START DATA FOR PROCESSING

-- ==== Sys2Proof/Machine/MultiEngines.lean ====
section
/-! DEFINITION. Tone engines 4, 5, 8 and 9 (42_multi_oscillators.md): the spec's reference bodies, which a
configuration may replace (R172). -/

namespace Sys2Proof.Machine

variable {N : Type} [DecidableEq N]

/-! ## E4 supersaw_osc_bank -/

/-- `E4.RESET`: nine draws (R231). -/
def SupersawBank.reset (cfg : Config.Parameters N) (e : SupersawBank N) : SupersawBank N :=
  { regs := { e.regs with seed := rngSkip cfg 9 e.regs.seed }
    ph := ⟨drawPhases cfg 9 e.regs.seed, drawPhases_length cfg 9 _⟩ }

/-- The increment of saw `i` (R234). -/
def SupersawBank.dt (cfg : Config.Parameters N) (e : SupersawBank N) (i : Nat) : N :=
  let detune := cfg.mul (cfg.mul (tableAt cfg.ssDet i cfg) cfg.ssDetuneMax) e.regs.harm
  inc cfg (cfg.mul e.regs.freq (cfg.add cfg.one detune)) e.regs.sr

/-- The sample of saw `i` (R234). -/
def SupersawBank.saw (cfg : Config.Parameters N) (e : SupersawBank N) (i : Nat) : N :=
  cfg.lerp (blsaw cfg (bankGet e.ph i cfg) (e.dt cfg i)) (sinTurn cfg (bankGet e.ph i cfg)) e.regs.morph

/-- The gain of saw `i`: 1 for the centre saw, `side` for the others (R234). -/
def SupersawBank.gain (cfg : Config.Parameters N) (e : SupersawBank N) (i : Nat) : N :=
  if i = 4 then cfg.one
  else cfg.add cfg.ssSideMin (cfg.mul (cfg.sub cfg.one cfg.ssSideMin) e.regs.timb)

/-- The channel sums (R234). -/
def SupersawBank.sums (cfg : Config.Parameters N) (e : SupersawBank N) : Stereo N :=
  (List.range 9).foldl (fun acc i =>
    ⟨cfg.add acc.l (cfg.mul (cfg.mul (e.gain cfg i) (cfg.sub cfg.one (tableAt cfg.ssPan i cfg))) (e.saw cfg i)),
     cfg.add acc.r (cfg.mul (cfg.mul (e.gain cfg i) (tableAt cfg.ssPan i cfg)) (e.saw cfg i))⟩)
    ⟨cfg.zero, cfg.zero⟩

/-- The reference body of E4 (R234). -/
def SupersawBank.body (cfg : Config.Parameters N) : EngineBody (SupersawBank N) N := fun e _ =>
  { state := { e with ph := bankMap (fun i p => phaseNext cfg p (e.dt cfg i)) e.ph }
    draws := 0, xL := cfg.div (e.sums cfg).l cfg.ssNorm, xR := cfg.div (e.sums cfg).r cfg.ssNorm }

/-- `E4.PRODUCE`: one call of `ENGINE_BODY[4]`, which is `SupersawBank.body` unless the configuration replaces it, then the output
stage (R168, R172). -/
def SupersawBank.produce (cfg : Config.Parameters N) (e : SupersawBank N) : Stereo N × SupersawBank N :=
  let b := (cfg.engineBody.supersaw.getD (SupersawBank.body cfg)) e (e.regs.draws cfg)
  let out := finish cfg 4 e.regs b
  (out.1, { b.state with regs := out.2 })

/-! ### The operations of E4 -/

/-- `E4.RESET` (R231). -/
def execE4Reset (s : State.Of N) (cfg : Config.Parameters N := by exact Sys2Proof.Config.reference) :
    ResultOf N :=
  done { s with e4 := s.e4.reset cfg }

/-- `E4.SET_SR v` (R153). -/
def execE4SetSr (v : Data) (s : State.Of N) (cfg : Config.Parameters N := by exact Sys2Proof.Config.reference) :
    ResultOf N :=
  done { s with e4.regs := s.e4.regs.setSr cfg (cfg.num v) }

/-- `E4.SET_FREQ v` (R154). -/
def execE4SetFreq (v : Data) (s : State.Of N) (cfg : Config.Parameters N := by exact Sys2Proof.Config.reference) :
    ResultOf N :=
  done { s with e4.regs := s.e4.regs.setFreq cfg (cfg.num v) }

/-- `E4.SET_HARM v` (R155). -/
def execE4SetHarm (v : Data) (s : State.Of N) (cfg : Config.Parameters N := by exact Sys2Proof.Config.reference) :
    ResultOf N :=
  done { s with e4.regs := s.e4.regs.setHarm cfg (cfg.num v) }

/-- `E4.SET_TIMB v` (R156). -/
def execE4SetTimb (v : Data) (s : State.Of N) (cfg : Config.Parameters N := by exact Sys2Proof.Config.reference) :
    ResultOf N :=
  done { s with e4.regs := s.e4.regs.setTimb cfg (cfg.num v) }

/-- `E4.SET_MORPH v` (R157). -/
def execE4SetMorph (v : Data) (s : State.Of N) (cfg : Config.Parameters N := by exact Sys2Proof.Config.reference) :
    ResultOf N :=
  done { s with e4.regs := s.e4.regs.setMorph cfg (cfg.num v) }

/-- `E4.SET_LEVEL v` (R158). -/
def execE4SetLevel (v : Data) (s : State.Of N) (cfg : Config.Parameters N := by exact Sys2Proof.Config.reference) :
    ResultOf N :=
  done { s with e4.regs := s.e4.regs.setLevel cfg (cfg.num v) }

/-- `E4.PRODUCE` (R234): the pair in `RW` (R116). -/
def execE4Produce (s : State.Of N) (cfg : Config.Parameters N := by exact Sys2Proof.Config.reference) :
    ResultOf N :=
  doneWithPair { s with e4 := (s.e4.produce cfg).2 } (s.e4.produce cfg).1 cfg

END DATA FOR PROCESSING

■ EXERCISE INSTRUCTIONS: What you give back should be only the lines of the records above, starting at the line with "E4 (R234). -/" and ending at the line with "draws := 0, xL", restated word for word.

■ RESPONSE AREA:
/-- The reference body of E4 (R234). -/
def SupersawBank.body (cfg : Config.Parameters N) : EngineBody (SupersawBank N) N := fun e _ =>
  { state := { e with ph := bankMap (fun i p => phaseNext cfg p (e.dt cfg i)) e.ph }
    draws := 0, xL := cfg.div (e.sums cfg).l cfg.ssNorm, xR := cfg.div (e.sums cfg).r cfg.ssNorm }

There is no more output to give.